• About this task
Print the data below exactly, but only the lines from the one containing "rw [if_pos h1, if_pos" down to the one containing "theorem memRead_congr (m", inclusive.

Raw data START

-- ==== Sys2Proof/Laws/Memory.lean ====
section
/-! SUPPORT. Laws of sparse storage and of memory: reading back what was written, leaving the rest alone, and keeping
the canonical form. -/

namespace Sys2Proof.Machine

variable {β : Type} [DecidableEq β]

omit [DecidableEq β] in
theorem sparseRead_insert (d : β) (l : Sparse β) (a b : Nat) (v : β) :
    sparseRead d (sparseInsert l a v) b = if b = a then v else sparseRead d l b := by
  induction l with
  | nil => simp [sparseInsert, sparseRead]
  | cons e l ih =>
    obtain ⟨k, w⟩ := e
    unfold sparseInsert
    split
    · simp [sparseRead]
    · split
      · subst_vars; by_cases h : b = k <;> simp [sparseRead, h]
      · by_cases h : b = k
        · subst h; simp [sparseRead]; intro hk; omega
        · simp [sparseRead, h, ih]

omit [DecidableEq β] in
theorem sparseRead_filter_ne (d : β) (l : Sparse β) (a b : Nat) :
    sparseRead d (l.filter fun e => e.1 ≠ a) b = if b = a then d else sparseRead d l b := by
  induction l with
  | nil => simp [sparseRead]
  | cons e l ih =>
    obtain ⟨k, w⟩ := e
    by_cases hk : k = a
    · subst hk
      simp only [ne_eq, decide_not, List.filter_cons, decide_true, Bool.not_true, Bool.false_eq_true, if_false]
      rw [show (List.filter (fun e : Nat × β => !decide (e.1 = k)) l) = l.filter (fun e => e.1 ≠ k) by simp, ih]
      by_cases h : b = k <;> simp [sparseRead, h]
    · rw [List.filter_cons_of_pos (by simpa using hk)]
      by_cases h : b = k
      · subst h; simp [sparseRead, hk]
      · have ih' := ih
        simp only [ne_eq, decide_not] at ih'
        simp [sparseRead, h, ih']

/-- Reading after a write: the value written at its key, the old entry elsewhere. -/
@[simp] theorem sparseRead_write (d : β) (l : Sparse β) (a b : Nat) (v : β) :
    sparseRead d (sparseWrite d l a v) b = if b = a then v else sparseRead d l b := by
  unfold sparseWrite
  split
  · subst_vars; exact sparseRead_filter_ne v l a b
  · exact sparseRead_insert d l a b v

omit [DecidableEq β] in
theorem mem_sparseInsert (l : Sparse β) (a : Nat) (v : β) (e : Nat × β) (h : e ∈ sparseInsert l a v) :
    e = (a, v) ∨ e ∈ l := by
  induction l with
  | nil => simpa [sparseInsert] using h
  | cons x l ih =>
    obtain ⟨k, w⟩ := x
    unfold sparseInsert at h
    split at h
    · simpa using h
    · split at h
      · rcases List.mem_cons.1 h with h | h <;> simp [h]
      · rcases List.mem_cons.1 h with h | h
        · simp [h]
        · rcases ih h with h | h <;> simp [h]

/-- A write keeps the canonical form. -/
theorem SparseWf.write (d : β) (l : Sparse β) (a : Nat) (v : β) (h : SparseWf d l) :
    SparseWf d (sparseWrite d l a v) := by
  obtain ⟨hs, hd⟩ := h
  unfold sparseWrite
  split
  · exact ⟨hs.filter _, fun e he => hd e (List.mem_of_mem_filter he)⟩
  · rename_i hv
    refine ⟨?_, fun e he => ?_⟩
    · induction l with
      | nil => simp [sparseInsert]
      | cons x l ih =>
        obtain ⟨k, w⟩ := x
        have hx := List.pairwise_cons.1 hs
        unfold sparseInsert
        split
        · rename_i hak
          refine List.pairwise_cons.2 ⟨fun y hy => ?_, hs⟩
          rcases List.mem_cons.1 hy with rfl | hy
          · exact hak
          · exact lt_trans hak (hx.1 y hy)
        · split
          · rename_i hak; subst hak
            exact List.pairwise_cons.2 ⟨fun y hy => hx.1 y hy, hx.2⟩
          · refine List.pairwise_cons.2 ⟨fun y hy => ?_, ih hx.2 fun e he => hd e (List.mem_cons_of_mem _ he)⟩
            rcases mem_sparseInsert l a v y hy with rfl | hy
            · simp only; omega
            · exact hx.1 y hy
    · rcases mem_sparseInsert l a v e he with rfl | he
      · exact hv
      · exact hd e he

omit [DecidableEq β] in
/-- The empty list is canonical. -/
theorem SparseWf.nil (d : β) : SparseWf d ([] : Sparse β) := ⟨List.Pairwise.nil, by simp⟩

/-! Memory. -/

@[simp] theorem memByte_sparseWrite (m : Memory) (a b : Nat) (v : Byte) :
    memByte (sparseWrite Memory.unwritten m a v) b = if b = a then v else memByte m b := sparseRead_write ..

/-- A byte after a write of `n` bytes: the written byte inside, the old byte outside. -/
theorem memByte_memWrite (m : Memory) (a n v b : Nat) :
    memByte (memWrite m a n v) b =
      if a ≤ b ∧ b < a + n then BitVec.ofNat 8 (v / 256 ^ (b - a)) else memByte m b := by
  induction n generalizing m a v with
  | zero => simp [memWrite]
  | succ n ih =>
    simp only [memWrite, ih, memByte_sparseWrite]
    by_cases h1 : a + 1 ≤ b ∧ b < a + 1 + n
    · have hs : b - a = (b - (a + 1)) + 1 := by omega
      rw [if_pos h1, if_pos (by omega), hs, Nat.pow_succ, Nat.mul_comm, ← Nat.div_div_eq_div_mul]
    · rw [if_neg h1]
      by_cases h2 : b = a
      · subst h2; simp
      · rw [if_neg h2, if_neg (by omega)]

/-- Memory outside a write is unchanged. -/
theorem memByte_memWrite_outside (m : Memory) (a n v b : Nat) (h : b < a ∨ a + n ≤ b) :
    memByte (memWrite m a n v) b = memByte m b := by
  rw [memByte_memWrite, if_neg (by omega)]

/-- A read depends only on the bytes it reads. -/
theorem memRead_congr (m m' : Memory) (a n : Nat) (h : ∀ b, a ≤ b → b < a + n → memByte m' b = memByte m b) :
    memRead m' a n = memRead m a n := by
  induction n generalizing a with
  | zero => rfl
  | succ n ih =>
    simp only [memRead]
    rw [h a (Nat.le_refl a) (by omega), ih (a + 1) fun b h1 h2 => h b (by omega) (by omega)]

/-- Reading back what was written. -/
theorem memRead_memWrite_self (m : Memory) (a n v : Nat) : memRead (memWrite m a n v) a n = v % 256 ^ n := by
  induction n generalizing m a v with
  | zero => simp [memRead, Nat.mod_one]
  | succ n ih =>
    simp only [memRead, memWrite, ih]
    rw [memByte_memWrite_outside _ _ _ _ _ (by omega), memByte_sparseWrite, if_pos rfl, BitVec.toNat_ofNat]
    rw [show 256 ^ (n + 1) = 256 * 256 ^ n from Nat.pow_succ', Nat.mod_mul]

/-- A read elsewhere is unchanged by a write. -/
theorem memRead_memWrite_disjoint (m : Memory) (a n v b k : Nat) (h : b + k ≤ a ∨ a + n ≤ b) :
    memRead (memWrite m a n v) b k = memRead m b k :=
  memRead_congr _ _ _ _ fun c h1 h2 => memByte_memWrite_outside _ _ _ _ _ (by omega)

/-- A memory write keeps the canonical form. -/
theorem memWrite_wf (m : Memory) (a n v : Nat) (h : m.wf) : (memWrite m a n v).wf := by
  induction n generalizing m a v with
  | zero => exact h
  | succ n ih => exact ih _ _ _ (SparseWf.write _ _ _ _ h)

end Sys2Proof.Machine
end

Raw data END

• Your response
      rw [if_pos h1, if_pos (by omega), hs, Nat.pow_succ, Nat.mul_comm, ← Nat.div_div_eq_div_mul]
    · rw [if_neg h1]
      by_cases h2 : b = a
      · subst h2; simp
      · rw [if_neg h2, if_neg (by omega)]

/-- Memory outside a write is unchanged. -/
theorem memByte_memWrite_outside (m : Memory) (a n v b : Nat) (h : b < a ∨ a + n ≤ b) :
    memByte (memWrite m a n v) b = memByte m b := by
  rw [memByte_memWrite, if_neg (by omega)]

/-- A read depends only on the bytes it reads. -/
theorem memRead_congr (m m' : Memory) (a n : Nat) (h : ∀ b, a ≤ b → b < a + n → memByte m' b = memByte m b) :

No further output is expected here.